[Dataset entries]

/-- The byte at `a` after the first n registers are stored. -/
theorem foldl_writeByte_readByte (n : Nat) (hn : n ≤ 16) (a : Addr) :
    (∀ k, k < n → a = s.dataAddr k →
      ((List.range n).foldl (fun t k => t.writeByte (t.dataAddr k) (t.getV (BitVec.ofNat 4 k))) s).readByte a
        = s.getV (BitVec.ofNat 4 k)) ∧
    ((∀ k, k < n → a ≠ s.dataAddr k) →
      ((List.range n).foldl (fun t k => t.writeByte (t.dataAddr k) (t.getV (BitVec.ofNat 4 k))) s).readByte a
        = s.readByte a) := by
  induction n with
  | zero => simp
  | succ n ih =>
    obtain ⟨ih1, ih2⟩ := ih (by omega)
    have hf := foldl_writeByte_frame (List.range n) s
    simp only [List.range_succ, List.foldl_append, List.foldl_cons, List.foldl_nil]
    generalize hg : (List.range n).foldl (fun t k => t.writeByte (t.dataAddr k) (t.getV (BitVec.ofNat 4 k))) s = g
      at ih1 ih2 hf
    have hd : g.dataAddr n = s.dataAddr n := by rw [hf]; rfl
    have hv : g.getV (BitVec.ofNat 4 n) = s.getV (BitVec.ofNat 4 n) := by rw [hf]; rfl
    rw [readByte_writeByte, hd, hv]
    refine ⟨fun k hk ha => ?_, fun h => ?_⟩
    · by_cases hkn : k = n
      · subst hkn; simp [ha]
      · have : a ≠ s.dataAddr n := fun e => hkn (dataAddr_inj (by omega) (by omega) (ha.symm.trans e))
        simp only [this, if_false]
        exact ih1 k (by omega) ha
    · simp only [h n (by omega), if_false]
      exact ih2 (fun k hk => h k (by omega))

/-- `storeRegs x` puts V[k] at I + k for each k up to X (R204). -/
theorem storeRegs_stored (x : Nibble) {k : Nat} (hk : k ≤ x.toNat) :
    (s.storeRegs x).readByte (s.dataAddr k) = s.getV (BitVec.ofNat 4 k) :=
  (foldl_writeByte_readByte (x.toNat + 1) (by have := x.isLt; omega) _).1 k (by omega) rfl

/-- `storeRegs x` changes no other byte. -/
theorem storeRegs_other (x : Nibble) {a : Addr} (h : ∀ k, k ≤ x.toNat → a ≠ s.dataAddr k) :
    (s.storeRegs x).readByte a = s.readByte a :=
  (foldl_writeByte_readByte (x.toNat + 1) (by have := x.isLt; omega) _).2 (fun k hk => h k (by omega))

theorem foldl_writeByte_wf (l : List Nat) (t : State) (h : Memory.wf t.blank t.mem) :
    Memory.wf t.blank (l.foldl (fun t k => t.writeByte (t.dataAddr k) (t.getV (BitVec.ofNat 4 k))) t).mem := by
  induction l generalizing t with
  | nil => exact h
  | cons k l ih => exact ih _ (writeByte_wf _ _ h)

theorem storeRegs_wf (x : Nibble) (h : Memory.wf s.blank s.mem) : Memory.wf s.blank (s.storeRegs x).mem :=
  foldl_writeByte_wf _ _ h

theorem storeDigits_wf (b : Byte) (h : Memory.wf s.blank s.mem) : Memory.wf s.blank (s.storeDigits b).mem :=
  writeByte_wf _ _ (writeByte_wf _ _ (writeByte_wf _ _ h))

/-- `storeDigits` changes only memory. -/
theorem storeDigits_frame (b : Byte) : s.storeDigits b = { s with mem := (s.storeDigits b).mem } := rfl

What is expected — Only the lines containing the string "with" are needed; pull them out of the records.

Reply to the task —
  induction n with
  induction l generalizing t with
theorem storeDigits_frame (b : Byte) : s.storeDigits b = { s with mem := (s.storeDigits b).mem } := rfl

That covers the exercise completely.